DB の代わりではない:Edge Config は「小さく・更新が稀な設定」のためのもの。ユーザーデータや頻繁に書くデータは Neon/Upstash へ。環境変数との違いは「再デプロイ不要で更新でき、ダウンタイムリスクがない」点です。
Marketplace:Neon・Upstash を統合する
リレーショナルDBやRedisは、Vercel Marketplace から統合します。vercel integration で接続すると、接続文字列などの環境変数が自動注入され、請求も Vercel に統一されます。
# Marketplace 統合の接続(例)
vercel integration add neon # サーバーレス Postgres
vercel integration add upstash # サーバーレス Redis
vercel env pull .env.local # 注入された接続情報をローカルへ
サーバーレスでの接続枯渇に注意
Postgres は「1接続=1プロセス」が重く、Fluid Compute の並行性下では接続が枯渇しがちです。対策は接続プーリング——Neon の pooled 接続文字列(内部的に PgBouncer 相当)を使い、サーバーレスからは pooled エンドポイントへ繋ぎます。

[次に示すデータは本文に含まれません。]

-- ==== Sys2Proof/Machine/Scan.lean ====
section
/-!
DEFINITION. The commit (02 R72 to R79).
-/

namespace Sys2Proof.Machine

/-! ## Parts of a commit (02 R66, R74, R86, 11 R424 to R427) -/

/-- A controlled stop begins at a commit in mode RUN (R424). -/
def beginStop (s : State) : State :=
  if s.faults.stopDue ∧ s.modl.mode = .run then { s with faults := { s.faults with stopDue := false, cstop := some s.scan.tx, dlStop := false } } else s

/-- The command word with STOP_REQ for every axis while a controlled stop runs (R424). -/
def withStopReq (s : State) (cmd : Nat) : Nat :=
  if s.faults.cstop.isSome then cmd - 2 ^ 8 * bits cmd 11 8 + 0xF00 else cmd

/-- The controlled stop ends at the first commit at which no axis is RELEASED or STOPPING (R427). -/
def endStop (s : State) : State :=
  if s.faults.cstop.isSome && axesStill s then
    enterStop { s with faults := { s.faults with cstop := none, ackPend := true } }
  else s

/-- The scan is over: the lanes are awake in the downstream phase, nothing of it is left in Prism. -/
def closeScan (s : State) : State :=
  let t := Lane.all.foldl (fun t l =>
    let u := setLane t l (fun x => { x with invalid := none })
    if wakes u l && !(lane u l).dozing then wrL u R.SCAN_STAT_PHASE l 8 else u) s
  { t with scan := { t.scan with isOpen := false, voted := none, missed := false, sampled := [], stretched := false } }

/-- Words 16 to 23 (04 Table 4.5). -/
def laneWords (s : State) : List (Nat × Nat) :=
  [(16, laneWord16 s)]
    ++ Lane.all.map (fun l => (17 + l.idx, 2 ^ 24 * rdL s R.EXCL_CAUSE .x l.idx + rdL s R.EXCL_SCAN .x l.idx))
    ++ [(20, remainNow s), (21, repairWord s .x),
        (22, (admittedLanes s).foldl (fun m l => max m (rdL s R.INJ_STAT_INJ_AGE l)) 0), (23, 0)]

/-- The status words as a commit, or a hold commit, leaves them (04 R175, 11 R437, R438). -/
def statusShow (s : State) : State :=
  let ws := (laneWords s ++ faultWords s).foldl (fun (t : Tab Nat) (e : Nat × Nat) => Tab.put 0 t e.1 (e.2 % 2 ^ 32)) []
  fltSync { s with scan := { s.scan with snap := ws } }

/-- The voted status words of a commit with its generation (11 R433). -/
def commitStatus (s : State) : State :=
  let t := statusShow s
  { t with scan := { t.scan with gen := scanNo s, commits := t.scan.commits + 1 } }

/-- Vector 4: fault status word 24 has changed at a commit (15 Table 15.3). -/
def commitVector4 (s : State) : State :=
  let w := Tab.get 0 s.scan.snap 24
  if w = s.bridge.word24 then s else msix { s with bridge := { s.bridge with word24 := w } } 4

/-- A scan discarded by the deadline fault (R426): its requests and verdicts are lost with it; the next scan is the first after the
skips (R78). Until the stop ends no handoff record is served. -/
def discardScan (s : State) (n : Nat) : State :=
  let t := closeScan { noteLogic s with
    faults := { s.faults with deadline := true, dlStop := true }, scan := { s.scan with lastSkips := n } }
  Lane.all.foldl (fun t l => setLane t l (fun x => { x with staged := [], posted := [] })) t

/-- The hold commit of a scan that is not finished (R74, R77): the held output image again while a program runs (R86), keep-alive, skip
counts, F1 or the deadline fault, whose controlled stop begins at this commit (R424). -/
def holdCommit (s : State) : State :=
  let n := min 15 (rdL s R.SCAN_STAT_SKIP_CONSEC .x + 1)
  let full := decide (n = rdL s R.SCAN_CTRL_SKIP_MAX .x)
  let s1 := haspReport (beginStop (if full then raise s 0x0103 n else raise s 0x0102 (scanNo s)))
  let on := s1.scan.outs && programRuns s1 && entitled s1
  let cmd := if on then tabLe s1.scan.held 96 4 else 0
  let outs := if on then some (tabLe s1.scan.held 8 6, tabLe s1.scan.held 40 8) else none
  let s2 := commitFio (linesHold (dbCommand { s1 with scan := { s1.scan with outs := on } } (withStopReq s1 cmd))) false outs []
  let s3 := Lane.all.foldl (fun t l => rcAddL t R.SKIP_TOTAL_SKIPS l) (wrAll (wrAll s2 R.SCAN_STAT_SKIP_CONSEC n) R.SCAN_STAT_STRETCHED 1)
  let s4 := hingeCount { s3 with scan := { s3.scan with skips := satInc 0xFFFF s3.scan.skips, stretched := true, missed := false } } 0x20
  let s5 := commitVector4 (statusShow (endStop s4))
  if full && s.modl.mode == .run then discardScan s5 n else s5

/-- The bits of the words of a station and of a slot table entry that are not reserved (05 Tables 5.5 and 5.6): the others read 0
(00 R16). -/
def stnMask (w : Nat) : Nat :=
  ([0xCFFFFFFF, 0x7FFF07FF, 0x3FFF07FF, 0x0FFF07FF, 0x7FFF07FF, 0x3FFF07FF, 0, 0] : List Nat).getD w 0
def slotMask (w : Nat) : Nat := ([0xFFFFFF, 0xFFFF, 0xF3FF07FF, 0] : List Nat).getD w 0

/-- The voted register writes of a commit outside the field I/O controller and the time unit (R257, R331, R415): parameter window,
Luosh registers and tables, Hasp and Deadbolt control. -/
def commitWrite (s : State) (w : StagedWrite) : State :=
  let a := w.addr
  if 0x20091000 ≤ a ∧ a < 0x20091400 then w32 s .paramWin (a - 0x20091000) w.value
  else if 0x20068000 ≤ a ∧ a < 0x20070000 then
    if stopLike s then w32 s .stnTab (a - 0x20068000) (Nat.land w.value (stnMask (a % 32 / 4))) else s
  else if 0x20070000 ≤ a ∧ a < 0x20080000 then
    if stopLike s then w32 s .slotTab (a - 0x20070000) (Nat.land w.value (slotMask (a % 16 / 4))) else s
  else if 0x20060000 ≤ a ∧ a < 0x20068000 then luEnable (writeRows s ⟨rowsAt .common a, 0, 0⟩ w.value)
  else if a = 0x200900B0 then haspWrite s (axesSafe s) w.value
  else if a = 0x20090024 then dbCfgCommit s (w.value % 2)
  else s

/-- The parameter window is written before the control bit that arms it. -/
def commitWrites (s : State) (ws : List StagedWrite) : State :=
  let ctl (w : StagedWrite) : Bool := w.addr == 0x20090024
  (ws.filter ctl).foldl commitWrite ((ws.filter (fun w => !ctl w)).foldl commitWrite s)

/-- The verdict on a ring slot among those voted. -/
def verdictOn (vs : List Verdict) (slot : Nat) : Option Nat := (vs.find? (fun v => v.slot == slot)).map (·.reason)

/-- The common register writes of the configurations accepted in this scan. -/
def acceptedWrites (s : State) (vs : List Verdict) : List StagedWrite :=
  s.scan.sampled.flatMap (fun e =>
    match verdictOn vs e.1, e.2 with
    | some 0, .cfg sect c => cfgWrites s sect c
    | _, _ => [])

/-- A refused hot repair request shows its reason in REPAIR_STAT (Table 4.14). -/
def refusedShow (s : State) (reason : Nat) : Request → State
  | .quiesce _ | .reload _ _ | .selftest _ | .copy _ => wrAll s R.REPAIR_STAT_REASON reason
  | _ => s

/-- The requests of the scan: accepted ones take effect in ring order, loads begin (R34, R36). -/
def commitRequests (s : State) (vs : List Verdict) : State :=
  s.scan.sampled.foldl (fun t e =>
    match verdictOn vs e.1 with
    | some 0 => requestApply t e.1 e.2
    | some c => refusedShow t c e.2
    | none => requestBegin t e.1 e.2) s

/-- The voted result of a program load (03 R135, 17 R576): the program stands in every lane that loaded it, or none; the force table
and the retained data that waited for it follow (13 R472). -/
def commitLoads (s : State) (vs : List Verdict) : State :=
  match Lane.all.find? (fun l => (lane s l).admitted && ((lane s l).load).any (·.posted)) with
  | none => s
  | some l0 =>
    match (lane s l0).load with
    | none => s
    | some q =>
      match verdictOn vs q.slot with
      | none => s
      | some c =>
        let t := Lane.all.foldl (fun t l =>
          match (lane t l).load with
          | some p => if p.slot = q.slot ∧ p.posted then
              let u := setLane t l (fun x => { x with load := none })
              if c = 0 ∧ ((lane u l).admitted ∨ (lane u l).candidate) then takeLoad u l p else u
            else t
          | none => t) s
        let t1 := t.scan.restoreF.foldl (fun u (es : List (Nat × ForceEnt)) =>
          Lane.all.foldl (fun v l => if (lane v l).admitted || (lane v l).candidate then forceRestore v l es else v) u) t
        let t2 := if c = 0 then t1.scan.restore.foldl retainedApply t1 else t1
        { t2 with scan := { t2.scan with restore := [], restoreF := [] } }

/-- Probation of a candidate at a commit (04 R189, R190). -/
def commitProbation (s : State) : State :=
  match s.repair.target with
  | none => s
  | some l =>
    if (lane s l).candidate then
      if (lane s l).candOk && (lane s l).compared then
        let n := rdL s R.REPAIR_STAT_PROBATION .x + 1
        let t := wrAll s R.REPAIR_STAT_PROBATION n
        if 3 ≤ n then admitLane t l else t
      else repairFail s 0x46
    else s

/-- Injection scheduling at a commit (04 R155). -/
def commitInjection (s : State) : State :=
  Lane.all.foldl (fun t l =>
    if (lane t l).admitted ∧ scanNo t % 1024 = injScan l then setLane t l (fun x => { x with injDue := true }) else t) s

/-- Every start-up request of items 1 to 5 has a voted verdict (13 R474). -/
def startupVoted (s : State) : Bool :=
  let early (o : Origin) : Bool := match o with | .startup n => decide (n ≤ 5) | _ => false
  s.keeper.toPost.all (fun e => !early e.1)
    && s.keeper.posted.all (fun e => !early e.2.1 || s.scan.verdicts.any (fun v => v.slot == e.1) || s.scan.lost.contains e.1)

/-- INIT is left for STOP (13 R474). -/
def leaveInit (s : State) : State :=
  if s.modl.mode == .init && decide (2 ≤ (admittedLanes s).length) && rdL s R.PRISM_STAT_TEST_PASS .x == 1
      && (dbState s == dbConfig || dbArmed s) && s.jrnl.up && startupVoted s then
    { s with modl := { s.modl with mode := .stop } }
  else s

/-- The scan source at a commit: the standalone grid starts at the commit at which SRC becomes 1 (R54); the grid of the Luosh network
replaces it at the first commit after ACTIVE or MASTER, its first freeze in a later cycle (13 R475). -/
def commitGrid (s : State) : State :=
  let t := luEnable s
  if rdL t R.SCAN_CTRL_SRC .x = 1 then
    if t.scan.interim then t else { t with scan := { t.scan with interim := true, tFreeze := tb1 t, gridPer := 0 } }
  else if luState t = luActive ∨ luState t = luMaster then
    { t with scan := { t.scan with interim := false, gridCyc := if t.scan.interim then t.luosh.cyc + 1 else t.scan.gridCyc } }
  else t

/-- The backlogs without the deltas that a commit has carried (17 R567, R568). -/
def backlogDrop (s : State) (k : Nat) : State :=
  let j := s.jrnl
  let cut (r : Option Nat) : Option Nat :=
    match r with
    | some (m + 1) => if m ≤ k then none else some (m + 1 - k)
    | x => x
  { s with jrnl := { j with backlog := ⟨j.backlog.x.drop k, j.backlog.y.drop k, j.backlog.z.drop k⟩,
                            resync := ⟨cut j.resync.x, cut j.resync.y, cut j.resync.z⟩ } }

/-- The journal frame of a commit and the verdicts that the Keeper can read (17 R565, R568, 01 R36). -/
def commitJournal (s : State) (v : Voted) : State :=
  let resync := (firstLane s).any (fun l => (s.jrnl.resync.get l).isSome)
  let t := if v.deltas.isEmpty then s else postFrame (backlogDrop s v.deltas.length) v.deltas resync
  let shown := v.verdicts.filter (fun x => !(t.scan.lost.contains x.slot && !s.scan.lost.contains x.slot))
  jrnlShow { t with scan := { t.scan with verdicts := t.scan.verdicts ++ shown.map (fun x => ⟨x.slot, x.reason, scanNo s⟩) } }

/-- The image mirror of BAR2 (01 R48): first counter, frozen input image, voted output, last counter, then vector 2. A commit that sends no
output words leaves the output part as it is (DESIGN CHOICE, log entry 109). -/
def commitMirror (s : State) (v : Voted) (runs : Bool) : State :=
  let s1 := copyMem (w32 s .bar2 0 (scanNo s)) .frozen 0 .bar2 mirrorIn 0x18000
  let s2 := if runs then
      v.image.foldl (fun t (e : Nat × Byte) => wb t .bar2 (mirrorOut + (if e.1 < offWord then e.1 else e.1 - offWord + 0x8000)) e.2)
        (clearMem s1 .bar2 mirrorOut 0x18000)
    else s1
  msix (w32 s2 .bar2 mirrorEnd (scanNo s)) 2

/-- Penesh frames for maintenance Ethernet leave (06 R260). -/
def commitEth (s : State) : State :=
  let t := { s with psl := { s.psl with ethOut := [] } }
  if keeperUp s && s.keeper.eth.isSome then s.psl.ethOut.foldl (fun u (f : Nat × List Byte) => emit u (.udp 51721 f.1 f.2)) t else t

/-- PUMP_S toggles from the first commit that Prism releases (07 R291). -/
def commitPump (s : State) : State := if s.scan.committed then s else vgdRise { s with db := { s.db with pumpS := true } }

/-- The voted command word, armed parameters, register writes, the Hasp and outputs of a commit (R66, R86, 10 R388, 07 R295, R331, 08
R341, R347); output words in the lanes return to their forced values (03 R126), and each lane stages them for the downstream frames (05
R249). -/
def commitOutputs (s : State) (v : Voted) (runs : Bool) : State :=
  let ws := v.writes ++ acceptedWrites s v.verdicts
  let s1 := dbCommand s (withStopReq s (if runs then v.cmd else 0))
  let s2 := if s1.scan.armDue then dbCfgCommit { s1 with scan := { s1.scan with armDue := false } } 0 else s1
  let s3 := linesHold (commitHasp (commitWrites s2 ws) v.take)
  let sends := runs && entitled s3
  let s4 := commitFio s3 (stopLike s3) (if sends then some (v.dioOut, v.rfxArm) else none) ws
  let s5 := commitTime s4 ws
  let s6 := if runs then
      stageOutputs (Lane.all.foldl (fun t l => if (lane t l).admitted || (lane t l).candidate then forceOutputs t l (voteMap t) else t) s5)
    else s5
  { s6 with scan := { s6.scan with outs := sends, held := if runs then v.image else [] } }

/-- Pair, Luosh and cascade at a commit (10 R395, R409, 05 R233, R245). -/
def commitLinks (s : State) (v : Voted) : State :=
  commitCx (commitLuosh (commitPair s) v.cs) v.block

/-- The commit of a finished scan (R66, R77, R86). -/
def finishCommit (s : State) (v : Voted) : State :=
  let runs := programRuns s
  let s0 := commitPump (beginStop s)
  let s1 := { s0 with scan := { s0.scan with committed := true } }
  let s2 := commitLinks (commitOutputs s1 v runs) v
  let s3 := commitLoads (commitRequests s2 v.verdicts) v.verdicts
  let s4 := commitInjection (commitProbation s3)
  let s5 := endStop s4
  let s6 := if s5.modl.nextMode = some .stop then enterStop s5 else s5
  let s7 := leaveInit (commitJournal (kaSync (commitGrid s6)) v)
  let n := rdL s7 R.SCAN_STAT_SKIP_CONSEC .x
  let u := { s7 with scan := { s7.scan with lastSkips := if s7.scan.stretched then n else 0 } }
  let s8 := wrAll (wrAll u R.SCAN_STAT_SKIP_CONSEC 0) R.SCAN_STAT_STRETCHED 0
  copyCommit (commitVector4 (commitMirror (commitEth (closeScan (commitStatus s8))) v s2.scan.outs))

/-- The commit deadline of the scan grid (R66, R74): a finished scan commits, one that is not is held; without two lanes admitted, before
Prism's start-up test has passed, and once Prism has stopped, nothing is released (R168, R172, R173, R422). -/
def commitDue (s : State) : State :=
  if rd s R.PWR_STAT_PARK_ARM = 1 ∨ !s.scan.isOpen then s
  else if s.modl.prismStop then if s.scan.voted.isSome then closeScan s else s
  else if (admittedLanes s).length < 2 ∨ (s.scan.committed = false ∧ rdL s R.PRISM_STAT_TEST_PASS .x = 0) then closeScan s
  else match s.scan.voted, s.scan.missed with
    | some v, false => finishCommit s v
    | _, _ => holdCommit s

/-- COMMIT (R66, R74, R75). -/
def execCommit (s : State) : Answer := whenLive s <|
  .next (if deadlineCome s then commitDue { s with scan := { s.scan with due := false } } else s)

end Sys2Proof.Machine
end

// Neon:pooled 接続を使う(サーバーレスでは必須級)
import { neon } from "@neondatabase/serverless";
const sql = neon(process.env.DATABASE_URL!); // pooled エンドポイント
export async function GET() {
const rows = await sql`SELECT id, title FROM posts ORDER BY created_at DESC LIMIT 20`;
return Response.json(rows);
}
接続プーリングの設計原則(なぜサーバーレスで必須か、トランザクションモードの制約)は PostgreSQL 接続プーリング・PgBouncer ガイド に詳しくまとめています。型安全な ORM を被せるなら Drizzle ORM や Prisma v7 を、Redis での分散レート制限は サーバーレスレート制限 を参照してください。
本番チェックリスト(ストレージ)
- データの性質(オブジェクト/設定/リレーショナル/KV)で置き場所を選択
- Blob は public/private を用途で確定(作成後変更不可)
- ユーザーアップロードは client upload(転送課金・4.5MB制限を回避)、トークン発行で認可
- Blob はイミュータブル運用(
addRandomSuffix)、並行更新はifMatch - 機密ファイルは private+関数経由配信
- 機能フラグ・メンテモードは Edge Config(再デプロイ不要)
- Postgres は pooled 接続で接続枯渇を防止
- Marketplace 統合の環境変数は自動注入、秘密はコードに書かない
まとめ
2026年の Vercel ストレージは「1つの DB に全部」ではなく、用途ごとの最適解を組み合わせる設計です。
- オブジェクトは Blob(client upload・イミュータブル・private/public を正しく)
- 読み高頻度の設定は Edge Config(超低遅延・再デプロイ不要)
- リレーショナルは Neon、KV/Redis は Upstash(Marketplace 統合)
- サーバーレスでは 接続プーリングで枯渇を防ぐ
- 秘密は環境変数、Blob のアップロードは認可をトークン発行で
次は、これらを安く運用する コスト・Active CPU 最適化ガイド へ。
本記事は Vercel Blob / Edge Config / Marketplace 公式ドキュメント(2026年6月時点)に基づきます。仕様・上限・料金は更新されるため、本番採用時は公式で最新値を確認してください。